Mechanistically, all EGFR targeting medicinal products have the potential to cause foetal harm. Animal studies with afatinib did not indicate direct or indirect harmful effects with respect to reproductive toxicity. Studies in animals have shown no signs of teratogenicity up to and including maternally lethal dose levels. Adverse changes were restricted to toxic dose levels. However, systemic exposures achieved in animals were either in a similar range or below the levels observed in patients.

There are no or limited amount of data from the use of this medicinal product in pregnant women. The risk for humans is thus unknown. If used during pregnancy or if the patient becomes pregnant while or after receiving afatinib, she should be informed of the potential hazard to the foetus.

Nursing mothers

Available pharmacokinetic data in animals have shown excretion of afatinib in milk. Based on this, it is likely that afatinib is excreted in human milk. A risk to the breast-feeding child cannot be excluded. Mothers should be advised against breast-feeding while receiving this medicinal product.

Carcinogenesis, mutagenesis and fertility

Fertility

Fertility studies in humans have not been performed with afatinib. Available non-clinical toxicology data have shown effects on reproductive organs at higher doses. Therefore, an adverse effect of this medicinal product on human fertility cannot be excluded.

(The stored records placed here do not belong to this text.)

-- ==== Sys2Proof/Machine/Dispatch.lean ====
section
/-!
DEFINITION. What each instruction and each event does: one arm per constructor of Instr, in the order of the opcode table.
-/

namespace Sys2Proof.Machine
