/-- Outside recovery, with no command running: command 1 ends with the code of its image's checks; with code 0 the image
is registered and M3 extended by its digest, handle and mask, with another nothing is. Command 2 ends with 5 for a
handle that an entry or a cell names, else removes it. Command 3 clears the valid bit of a range entry, or of a page
entry that can be read, and runs on until no pin is left. Command 4 copies rows, one row as it is, and ends with 6 at
a row that cannot be read. Command 5 ends the hand of a live handle at a rotation at least two ahead. Command 6 fuses
a running version above the fused one and at most 64, and ends with 1 or 2 otherwise. Of an owner that is not live the
last key word makes the key valid, word by word; octl sets the grants and live where its rule allows. A handler image
that is allowed fills the handler memory of a die without tasks. Good staged tables become active with a new
generation; bad ones give 2, and a commit while the last one drains 1. They are drained once every access from before
is done. A write of dsel gives the dirty bits of the 64 rows it names and clears them. In recovery none of these
writes is served. The order of the image codes and the result for an unknown handle, what an unmap out of range does,
which cells name an image, the width of an undeal's code, the bytes of M3, and what a table commit moves are the
model's choice (logs 86, 85, 87, 88, 31, 74). (19_drv_launch.md R405, 19_drv_launch.md R411, 19_drv_launch.md R415,
19_drv_launch.md R422, 19_drv_launch.md R423, 19_drv_launch.md R424, 19_drv_launch.md R428, 19_drv_launch.md R431,
19_drv_launch.md R432, 20_drv_traps.md R438, 21_fleet.md R486) -/
def Obligations.DriverCommandsComplete : Prop :=
  let ext (m : BitVec 384) (d : List Byte) : BitVec 384 := Config.sha384 (bytesOf m ++ d)
  ∀ s : State,
  (s.boot.state = 8 →
    (∀ i ∈ [Instr.registerImage, .unregisterImage, .unmap, .relocate, .undealCommand, .commitSvn],
      exec i s = .next (s.noService 0x2000)) ∧
    ∀ o d h w, exec (.keyInstall o w) s = .next (s.noService (ownerOff o 0x78)) ∧
      exec (.octlWrite o w) s = .next (s.noService (ownerOff o 0)) ∧
      exec (.hvecWrite d w) s = .next (s.noService (0x100000 + 0x20000 * d + 0xA0)) ∧
      exec .tableRewriteCommit s = .next (s.noService 0x10000) ∧
      exec (.dirtySnapshot h w) s = .next (s.noService (0x400000 + 0x20000 * h + 8))) ∧
  (s.boot.state ≠ 8 → s.cmd.busy = false →
    (let h := (s.arg 0).toNat
     let p := (s.arg 2).toNat
     let n := (s.arg 3).toNat
     ∃ t : State, exec .registerImage s = .next t ∧ t.cmd.busy = false ∧ t.cmd.result = s.imageCode h p n ∧
      (t.cmd.result = 0 → mget none t.images h = some ⟨(s.arg 1).setWidth 16, p, n⟩ ∧
        mget 0 t.boot.meas 3 = ext (ext (ext (mget 0 s.boot.meas 3) (bytesOf (Config.sha384 (s.hbmBytes p n)))) (leBytes h 4))
          (bytesOf ((s.arg 1).setWidth 16 : BitVec 16))) ∧
      (t.cmd.result ≠ 0 → t.images = s.images ∧ t.boot.meas = s.boot.meas)) ∧
    (∃ t : State, exec .unregisterImage s = .next t ∧
      (s.entryNames (s.arg 0).toNat = true ∨ s.cellNames (s.arg 0).toNat = true → t.cmd.result = 5 ∧ t.images = s.images) ∧
      (s.entryNames (s.arg 0).toNat = false → s.cellNames (s.arg 0).toNat = false →
        mget none t.images (s.arg 0).toNat = none ∧ t.cmd.result = 0)) ∧
    ((s.arg 0).toNat < 16 →
      (s.arg 1 = 1 → (s.arg 2).toNat < 64 → ∃ t : State, exec .unmap s = .next t ∧
        t.cmd.busy = true ∧ t.cmd.run = 3 ∧ (mget RangeE.rest (t.ownerAt (s.arg 0).toNat).ranges (s.arg 2).toNat).ctl =
          (mget RangeE.rest (s.ownerAt (s.arg 0).toNat).ranges (s.arg 2).toNat).ctl &&& ~~~1#64) ∧
      ∀ c, let e := (s.arg 2).toNat
        s.arg 1 = 0 → e + 16 ≤ 2 ^ 40 → s.hbmWord (e + 8) = some c →
        let u := (s.onMem fun m => m.patchBlk (s.keyOf 0) ((e + 8) / 64) ((e + 8) % 64) 8 (c &&& ~~~1#64).toNat).touch (e / 64)
        exec .unmap s = .next { u with cmd := { u.cmd with busy := true, run := 3 } }) ∧
    (let a := rowArg (s.arg 0)
     let b := rowArg (s.arg 1)
     (∀ u, s.copyRows a.1 a.2 b.1 b.2 (min 512 (s.arg 2).toNat) = (u, none) → exec .relocate s = .next (u.cmdDone 0)) ∧
     (∀ u r, s.copyRows a.1 a.2 b.1 b.2 (min 512 (s.arg 2).toNat) = (u, some r) →
       ∃ t : State, exec .relocate s = .next t ∧ t.cmd.result = 6 ∧ t.mem = u.mem) ∧
     (s.arg 2 = 1 → (s.rowAt a.1 a.2).bad = [] →
       exec .relocate s = .next ((s.setRow b.1 b.2 (s.rowAt a.1 a.2)).cmdDone 0))) ∧
    (let h := bitsOf (s.arg 0) 0 20
     let n := (s.arg 1).toNat
     bitsOf (s.arg 0) 20 44 = 0 → s.handleLive h = true → s.conv.holdsHand h n = true → s.beat / 64 + 2 ≤ n →
      exec .undealCommand s = .next ((s.onConv fun c => c.endHand h n s.beat).cmdDone 0)) ∧
    (∃ t : State, exec .commitSvn s = .next t ∧ (s.boot.svn ≤ s.fused → t.cmd.result = 1 ∧ t.boot = s.boot) ∧
      (s.fused < s.boot.svn → (64 < s.boot.svn → t.cmd.result = 2 ∧ t.boot = s.boot) ∧
        (s.boot.svn ≤ 64 → t.cmd.result = 0 ∧ t.fused = s.boot.svn)))) ∧
  (s.cmd.busy = true → s.cmd.run = 3 → s.unmapPins (s.arg 0).toNat (s.arg 1).toNat (s.arg 2).toNat = 0 →
    ∃ t : State, exec .unmapPinsDropped s = .next t ∧ t.cmd.busy = false ∧ t.cmd.result = 0) ∧
  (∀ o w, s.boot.state ≠ 8 → o < 16 → (s.ownerAt o).live = false → ∃ t : State, exec (.keyInstall o w) s = .next t ∧
    (t.ownerAt o).keyvalid = true ∧ ∀ i, i < 8 →
      (t.ownerAt o).key.extractLsb' (64 * i) 64 = if i = 7 then w else mget 0 (s.ownerAt o).keyBuf i) ∧
  (∀ o w, s.boot.state ≠ 8 → o < 16 → (w.getLsbD 1 = true → (s.ownerAt o).keyvalid = true) →
    (w.getLsbD 1 = false → (s.ownerAt o).live = true → s.ownerBusy o = false) → ∃ t : State, exec (.octlWrite o w) s = .next t ∧
      (t.ownerAt o).circ = w.getLsbD 3 ∧ (t.ownerAt o).conv = w.getLsbD 2 ∧ (t.ownerAt o).live = w.getLsbD 1) ∧
  (∀ d w i, s.boot.state ≠ 8 → (∀ k, k < 24 → (s.coreAt (24 * d + k)).pl.task = none) → s.handlerOk (bitsOf w 0 32) = true →
    mget none s.images (bitsOf w 0 32) = some i → ∃ t : State, exec (.hvecWrite d w) s = .next t ∧
      (t.dieAt d).hvec.toNat = bitsOf w 0 32 ∧ (t.dieAt d).hmem = s.imgWords (i.addr + 64) (s.imgHead i.addr).nwords) ∧
  (s.boot.state ≠ 8 → ∃ t : State, exec .tableRewriteCommit s = .next t ∧
    (s.placing.draining = true → t.placing = { s.placing with result := 1 }) ∧
    (s.placing.draining = false →
      (s.placing.stagedOk = false → t.placing = { s.placing with result := 2 }) ∧
      (s.placing.stagedOk = true → t.placing.regions = s.placing.stagedRegions ∧
        t.placing.modes = s.placing.stagedModes.map (fun e => (e.1, e.2.toNat)) ∧
        t.placing.active = (s.placing.active + 1) % 65536 ∧ t.placing.result = 0 ∧ t.placing.draining = true))) ∧
  (s.placing.draining = true → (∀ id ∈ s.placing.before, ∀ a, s.accAt id = some a → a.done = true) →
    ∃ t : State, exec .tableRewriteDrained s = .next t ∧ t.placing.drained = s.placing.active ∧ t.placing.draining = false) ∧
  ∀ h w, s.boot.state ≠ 8 → bitsOf w 13 51 = 0 → ∃ t : State, exec (.dirtySnapshot h w) s = .next t ∧ (∀ a, t.mem.byte a = s.mem.byte a) ∧
    ∀ b, b < 64 → let g := rowGran s.placing h (64 * bitsOf w 0 13 + b)
      (mget 0 t.mem.dsnap h).getLsbD b = mget false s.mem.dirty g ∧ mget false t.mem.dirty g = false
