-- ==== Sys2Proof/Laws/Dispatch.lean ====
section
/-!
SUPPORT. One equation for every instruction: exec of it is its meaning.
-/

set_option Elab.async false

namespace Sys2Proof.Machine

variable (s : State)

Women of childbearing potential

As a precautionary measure, women of childbearing potential should be advised to avoid becoming pregnant while receiving treatment with afatinib. Adequate contraceptive methods should be used during therapy and for at least 1 month after the last dose.

Effects on ability to drive and use machines

Afatinib has minor influence on the ability to drive and use machines. During treatment, ocular adverse reactions (conjunctivitis, dry eye, keratitis) have been reported in some patients which may affect patients ability to drive or use machines.